// MODEL OPTIMIZATION AND PROMPT SYNTAX TERM
Model Documentation
Model documentation involves creating comprehensive records that explain how a machine learning model works, how it was built, its data, and its performance, for future reference and understanding.
TECHNICAL DEFINITION
Model documentation is the comprehensive practice of creating and maintaining detailed records for a machine learning model, covering its architecture, training process, data sources, evaluation metrics, intended use, and limitations, crucial for maintainability, compliance, and collaboration.
BACKGROUND
A large language model (LLM) is a neural network trained on a vast amount of text for natural language processing tasks, especially language generation. LLMs can typically generate, summarize, translate, and analyze text in many contexts, and are a foundational technology behind modern chatbots. Biased or inaccurate training data can make an LLM's output less reliable.
READ MORE ON WIKIPEDIASYNONYMS & ALIASES
- ML model guide
- Model spec
- Model handbook
- AI model documentation
USAGE NOTE
Thorough model documentation is critical for long-term model maintenance, auditing, and knowledge transfer within teams.
DEVELOPERS
Organizations developing technology related to Model Documentation.
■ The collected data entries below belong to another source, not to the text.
theorem partcfgKept_startRung2 (s : State) (n q : Nat) : PartcfgKept s (startRung2 s n q) :=
  have begun := (partcfgKept_rungBegins s n q (firstRegion s n q) 2).trans (partcfgKept_forceLossy _ n q)
  partcfgKept_ite (begun.trans <| (partcfgKept_rungStates ..).trans (partcfgKept_finishSave ..))
    (begun.trans (partcfgKept_rungStates ..))

theorem partcfgKept_errorInLadder (s : State) (n q : Nat) : PartcfgKept s (errorInLadder s n q) :=
  partcfgKept_ite (partcfgKept_modQueue ..) (.refl s)

theorem partcfgKept_startLadder (s : State) (n q : Nat) : PartcfgKept s (startLadder s n q) :=
  partcfgKept_ite (.refl s) <| partcfgKept_ite (partcfgKept_releaseRegions ..) <|
    partcfgKept_ite ((partcfgKept_errorInLadder ..).trans (partcfgKept_startRung2 ..))
      ((partcfgKept_errorInLadder ..).trans (partcfgKept_startRung1 ..))

/-! ### The scheduler acts on PARTCFG (R106, R108) -/

theorem partcfgKept_giveUp (s : State) (n q : Nat) : PartcfgKept s (giveUp s n q) :=
  partcfgKept_ite (partcfgKept_releaseRegions ..) (.refl s)

theorem partcfgKept_giveWay (s : State) (n q : Nat) : PartcfgKept s (giveWay s n q) :=
  partcfgKept_ite (partcfgKept_startLadder ..) (partcfgKept_ite (.refl s) (partcfgKept_giveUp ..))

theorem partcfgKept_enforceConfig (s : State) (n : Nat) : PartcfgKept s (enforceConfig s n) :=
  partcfgKept_foldl (fun _ _ => partcfgKept_giveWay ..) _ _

/-- PARTCFG written with HOLD 0: whatever queues give way for it, the partition has the fields written. -/
theorem partcfgFields_setPartCfg (s : State) (n v : Nat) (hold : bit v 8 = false) :
    partcfgFields (partOf (setPartCfg s n v) n) = (bit v 0, bits v 5 1, BitVec.ofNat 2 (bits v 7 6), false) := by
  have kept := (partcfgKept_enforceConfig
    (modPart s n fun p => { p with en := bit v 0, rmax := bits v 5 1, dies := BitVec.ofNat 2 (bits v 7 6) }) n).fields n
  simp only [partcfgFields, partOf_modPart, Prod.mk.injEq] at kept
  obtain ⟨hen, hrmax, hdies, -⟩ := kept
  simp [setPartCfg, hold, partcfgFields, hen, hrmax, hdies]

/-! ### The instructions of a partition's registers -/

theorem exec_trheadWrite (s : State) {n : Nat} (v : BitVec 32) (h24 : n ≤ 24) :
    exec (.trheadWrite n v) s = .next (setTrhead s n v) := congrArg _ (if_pos h24)

theorem exec_elcselWrite (s : State) {n : Nat} (v : BitVec 64) (h1 : 1 ≤ n) (h24 : n ≤ 24) :
    exec (.elcselWrite n v) s = .next (sampleCounter s n v.toNat) := congrArg _ (if_pos (by simp [h1, h24]))

/-! ### The device registers' offsets (R106, R199) -/

theorem exec_registerWrite (off : Nat) (v : BitVec 64) (s : State) :
    exec (.registerWrite off v) s = execRegisterWrite off v s := rfl

theorem registerWrite_ignored (s : State) (off : Nat) (v : BitVec 64) (h : off % 8 ≠ 0 ∨ 0x4000000 ≤ off) :
    exec (.registerWrite off v) s = .next s := by
  rw [exec_registerWrite, execRegisterWrite, if_pos (by simpa using h)]

theorem registerWrite_mapped (s : State) (off : Nat) (v : BitVec 64) (aligned : off % 8 = 0) (h : off < 0x4000000) :
    exec (.registerWrite off v) s = .next (if off < 0x1000000 then writeDevice s off v.toNat
      else writeWindow s ((off - 0x1000000) / 0x200000 + 1) (off % 0x200000) v.toNat) := by
  rw [exec_registerWrite, execRegisterWrite, if_neg (by simp [aligned, h])]

theorem registerWrite_device (s : State) (off : Nat) (v : BitVec 64) (aligned : off % 8 = 0) (h : off < 0x1000000) :
    exec (.registerWrite off v) s = .next (writeDevice s off v.toNat) := by
  rw [registerWrite_mapped s off v aligned (by omega), if_pos h]

theorem writeDevice_drvfeat (s : State) (v : Nat) : writeDevice s 0x10 v = setDrvFeat s (BitVec.ofNat 32 v) := rfl

theorem writeDevice_bar2base (s : State) (v : Nat) : writeDevice s 0x40 v = setBar2Base s v := by
  unfold writeDevice
  split
  case h_2 => rfl
  all_goals contradiction

theorem writeDevice_tlbinv (s : State) (v : Nat) :
    writeDevice s 0x3300 v = if invalidating s then s else invalidate s v := by
  unfold writeDevice
  split
  case h_3 => rfl
  all_goals contradiction

theorem writeDevice_partcfg (s : State) {n : Nat} (v : Nat) (h1 : 1 ≤ n) (h24 : n ≤ 24) :
    writeDevice s (0x3000 + 16 * n) v = setPartCfg s n v := by
  have number : (0x3000 + 16 * n - 0x3000) / 16 = n := by omega
  unfold writeDevice
  split
  case h_4 => rw [if_pos (by simp; omega), number]
  all_goals omega

theorem writeDevice_ptroot (s : State) {n : Nat} (v : Nat) (h1 : 1 ≤ n) (h24 : n ≤ 24) :
    writeDevice s (0x3200 + 8 * n) v = setPtRoot s n v := by
  have number : (0x3200 + 8 * n - 0x3200) / 8 = n := by omega
  unfold writeDevice
  split
  case h_4 => rw [if_neg (by simp; omega), if_pos (by simp; omega), number]
  all_goals omega

/-! ### The partition windows' offsets (R54) -/

/-- An aligned write at offset `o` of partition n's window, which the PF reaches at R54's place, is a write of that window. -/
theorem registerWrite_window (s : State) {n o : Nat} (v : BitVec 64) (h1 : 1 ≤ n) (h24 : n ≤ 24) (aligned : o % 8 = 0)
    (ho : o < 0x200000) :
    exec (.registerWrite (0x1000000 + (n - 1) * 0x200000 + o) v) s = .next (writeWindow s n o v.toNat) := by
  have number : (0x1000000 + (n - 1) * 0x200000 + o - 0x1000000) / 0x200000 + 1 = n := by omega
  have offset : (0x1000000 + (n - 1) * 0x200000 + o) % 0x200000 = o := by omega
  rw [registerWrite_mapped s _ v (by omega) (by omega), if_neg (by omega), number, offset]

theorem writeWindow_mbxctl (s : State) (n v : Nat) : writeWindow s n 0x8 v = setMbxCtl s n v := rfl

theorem writeWindow_mbxhead (s : State) (n v : Nat) : writeWindow s n 0x10 v = setMbxHead s n (BitVec.ofNat 32 v) := rfl

theorem writeWindow_trhead (s : State) (n v : Nat) : writeWindow s n 0x110 v = setTrhead s n (BitVec.ofNat 32 v) := rfl

theorem writeWindow_elcsel (s : State) (n v : Nat) : writeWindow s n 0x180 v = sampleCounter s n v := rfl

theorem writeWindow_cplhead (s : State) (n v : Nat) {q : Nat} (hq : q < 4) :
    writeWindow s n (0x1000 * (q + 1) + 0x20) v = setCplHead s n q (BitVec.ofNat 32 v) := by
  have number : (0x1000 * (q + 1) + 0x20) / 0x1000 - 1 = q := by omega
  have offset : (0x1000 * (q + 1) + 0x20) % 0x1000 = 0x20 := by omega
  rw [writeWindow, if_neg (by omega), if_pos (by omega), number, offset]
  rfl

theorem writeWindow_doorbell (s : State) (n v : Nat) {q i : Nat} (hq : q < 4) (hi : i < 64) :
    writeWindow s n (0x10000 + 0x1000 * (64 * q + i)) v = doorbell s n q i (BitVec.ofNat 32 v) := by
  have page : (0x10000 + 0x1000 * (64 * q + i)) / 0x1000 - 0x10 = 64 * q + i := by omega
  have queue : (64 * q + i) / 64 = q := by omega
  have ring : (64 * q + i) % 64 = i := by omega
  rw [writeWindow, if_neg (by omega), if_neg (by omega), if_neg (by simp), if_pos (by omega)]
  simp only [page, queue, ring]

theorem writeWindow_dataDoorbell (s : State) (n v : Nat) {d : Nat} (hd : d < 64) :
    writeWindow s n (0x180000 + 0x2000 * d) v = dataDoorbell s n d (BitVec.ofNat 32 v) := by
  have page : (0x180000 + 0x2000 * d - 0x180000) / 0x1000 = 2 * d := by omega
  have offset : (0x180000 + 0x2000 * d) % 0x1000 = 0 := by omega
  have ring : 2 * d / 2 = d := by omega
  rw [writeWindow, if_neg (by omega), if_neg (by omega), if_neg (by simp; omega), if_neg (by omega), if_neg (by omega)]
  simp only [page, offset, ring, if_true]
  rw [if_neg (by omega)]

/-! ### The registers written whole, and the statement -/

/-- PARTCFG's fields, as the value written has them. -/
theorem registerWrite_partcfg (s : State) {n : Nat} (v : BitVec 64) (h1 : 1 ≤ n) (h24 : n ≤ 24) (hold : v.getLsbD 8 = false) :
    ∃ t, exec (.registerWrite (0x3000 + 16 * n) v) s = .next t ∧
      let p := partOf t n
      p.en = v.getLsbD 0 ∧ p.rmax = v.toNat / 2 ^ 1 % 2 ^ 5 ∧ p.dies.toNat = v.toNat / 2 ^ 6 % 2 ^ 2 ∧ p.hold = false := by
  have fields := partcfgFields_setPartCfg s n v.toNat (by rw [bit_toNat, hold])
  simp only [partcfgFields, bit_toNat, Prod.mk.injEq] at fields
  obtain ⟨hen, hrmax, hdies, hhold⟩ := fields
  refine ⟨setPartCfg s n v.toNat, ?_, hen, hrmax, ?_, hhold⟩
  · rw [registerWrite_device _ _ _ (by omega) (by omega), writeDevice_partcfg _ _ h1 h24]
  · simp [hdies, bits]

theorem registerWrite_ptroot (s : State) {n : Nat} (v : BitVec 64) (h1 : 1 ≤ n) (h24 : n ≤ 24) :
    exec (.registerWrite (0x3200 + 8 * n) v) s =
      .next (modPart s n fun p => { p with ptEn := v.getLsbD 0, ptRoot := v.toNat / 2 ^ 12 % 2 ^ 40 * 4096 }) := by
  rw [registerWrite_device _ _ _ (by omega) (by omega), writeDevice_ptroot _ _ h1 h24, setPtRoot, bit_toNat]
  rfl

/-- Settles O47: each offset is decoded to its register's operation, and a write of PARTCFG leaves the fields it sets through
everything that the scheduler does for it. -/
theorem registerWrites : Obligations.RegisterWrites := by
  intro s n v h1 h24 page low field
  have window {o : Nat} (aligned : o % 8 = 0) (ho : o < 0x200000) :
      exec (.registerWrite (page + o) v) s = .next (writeWindow s n o v.toNat) :=
    registerWrite_window s v h1 h24 aligned ho
  have hlow : BitVec.ofNat 32 v.toNat = low := BitVec.ofNat_toNat ..
  refine ⟨fun off h => registerWrite_ignored s off v h, registerWrite_ptroot s v h1 h24, registerWrite_partcfg s v h1 h24,
    ?drvfeat, ?bar2base, ?tlbinv, ?mbxctl, ?mbxhead, ?trhead, ?elcsel, fun q hq => ⟨?cplhead, fun i hi => ?doorbell⟩,
    fun d hd => ?dataDoorbell⟩
  case drvfeat => rw [registerWrite_device _ _ _ rfl (by omega), writeDevice_drvfeat, hlow]; rfl
  case bar2base => rw [registerWrite_device _ _ _ rfl (by omega), writeDevice_bar2base]; rfl
  case tlbinv => rw [registerWrite_device _ _ _ rfl (by omega), writeDevice_tlbinv]; rfl
  case mbxctl => rw [window rfl (by omega), writeWindow_mbxctl]; rfl
  case mbxhead => rw [window rfl (by omega), writeWindow_mbxhead, hlow]; rfl
  case trhead => rw [window rfl (by omega), writeWindow_trhead, hlow, exec_trheadWrite _ _ h24]
  case elcsel => rw [window rfl (by omega), writeWindow_elcsel, exec_elcselWrite _ _ h1 h24]
  case cplhead => rw [Nat.add_assoc, window (by omega) (by omega), writeWindow_cplhead _ _ _ hq, hlow]; rfl
  case doorbell => rw [Nat.add_assoc, window (by omega) (by omega), writeWindow_doorbell _ _ _ hq hi, hlow]; rfl
  case dataDoorbell => rw [Nat.add_assoc, window (by omega) (by omega), writeWindow_dataDoorbell _ _ _ hd, hlow]; rfl

end Sys2Proof.Machine
end

section
/-! SUPPORT. The shuffle (R95): perm is a bijection on 2^(2h) numbers, because each of its rounds is; the walk is perm's first
return below n, and the first return of an injective function is injective. -/

namespace Sys2Proof.Machine

/-! ### Injective functions on the numbers below a bound -/

/-- `f` keeps the numbers below `N` below `N`, and no two of them meet. -/
structure InjectiveBelow (N : Nat) (f : Nat → Nat) : Prop where
  lt : ∀ i < N, f i < N
  inj : ∀ i < N, ∀ j < N, f i = f j → i = j

/-- The pigeonhole principle. In the step, N is renamed to the last number's value, which no other number has. -/
theorem exists_collision {N : Nat} {g : Nat → Nat} (lt : ∀ i ≤ N, g i < N) : ∃ a b, a < b ∧ b ≤ N ∧ g a = g b := by
  induction N generalizing g with
  | zero => exact absurd (lt 0 (Nat.le_refl 0)) (Nat.not_lt_zero _)
  | succ N ih =>
    by_cases met : ∃ a ≤ N, g a = g (N + 1)
    · obtain ⟨a, ha, heq⟩ := met
      exact ⟨a, N + 1, by omega, Nat.le_refl _, heq⟩
    · have unmet (a : Nat) (ha : a ≤ N) : g a ≠ g (N + 1) := fun heq => met ⟨a, ha, heq⟩
      have last := lt (N + 1) (Nat.le_refl _)
      obtain ⟨a, b, hab, hb, heq⟩ := ih (g := fun i => if g i = N then g (N + 1) else g i) (by
        intro i hi
        have := lt i (by omega)
        have := unmet i hi
        split <;> omega)
      refine ⟨a, b, hab, by omega, ?_⟩
      have ha := unmet a (by omega)
      have hb := unmet b hb
      split at heq <;> split at heq <;> omega

theorem InjectiveBelow.onto {N y : Nat} {f : Nat → Nat} (h : InjectiveBelow N f) (hy : y < N) : ∃ i < N, f i = y := by
  obtain ⟨a, b, hab, hb, heq⟩ := exists_collision (N := N) (g := fun i => if i = N then y else f i) (by
    intro i hi
    split
    next => exact hy
    next => exact h.lt i (by omega))
  have ha : a < N := by omega
  simp only [if_neg (Nat.ne_of_lt ha)] at heq
  split at heq
  next => exact ⟨a, ha, heq⟩
  next => exact absurd (h.inj a ha b (by omega) heq) (Nat.ne_of_lt hab)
Google provides tools like the TensorFlow Model Card Toolkit, which helps developers create comprehensive model documentation for responsible AI development and deployment. Their Responsible AI initiatives heavily emphasize transparency and documentation.
Microsoft Azure Machine Learning includes features for model governance, traceability, and documentation. Their Responsible AI Dashboard and Model Cards help users understand and document AI models, facilitating compliance and responsible use.
Hugging Face strongly advocates for and implements 'model cards' for virtually every model hosted on their platform. These cards provide essential documentation on model usage, limitations, biases, and ethical considerations, directly supporting informed prompt design and AI engineering.
Weights & Biases offers an MLOps platform that enables detailed experiment tracking, model versioning, and a model registry. This facilitates comprehensive documentation of model development, performance, and metadata, crucial for effective AI engineering.
Through its Lakehouse Platform and MLflow, Databricks provides robust capabilities for managing the machine learning lifecycle, including model registry features that support versioning, lineage tracking, and comprehensive documentation of models.
IBM offers AI Governance solutions within platforms like Watson Studio, focusing on trustworthy AI. These tools provide capabilities for creating, managing, and enforcing model documentation, ensuring transparency and compliance throughout the AI lifecycle.
Comet ML is an MLOps platform that provides tools for experiment tracking, model registry, and production monitoring. It helps data scientists and engineers document their model development process, parameters, and results, aiding in reproducibility and clear understanding.
Domino Data Lab's enterprise MLOps platform includes features for model management, version control, and automated documentation. It helps teams centralize, track, and document their AI models for better governance and collaboration.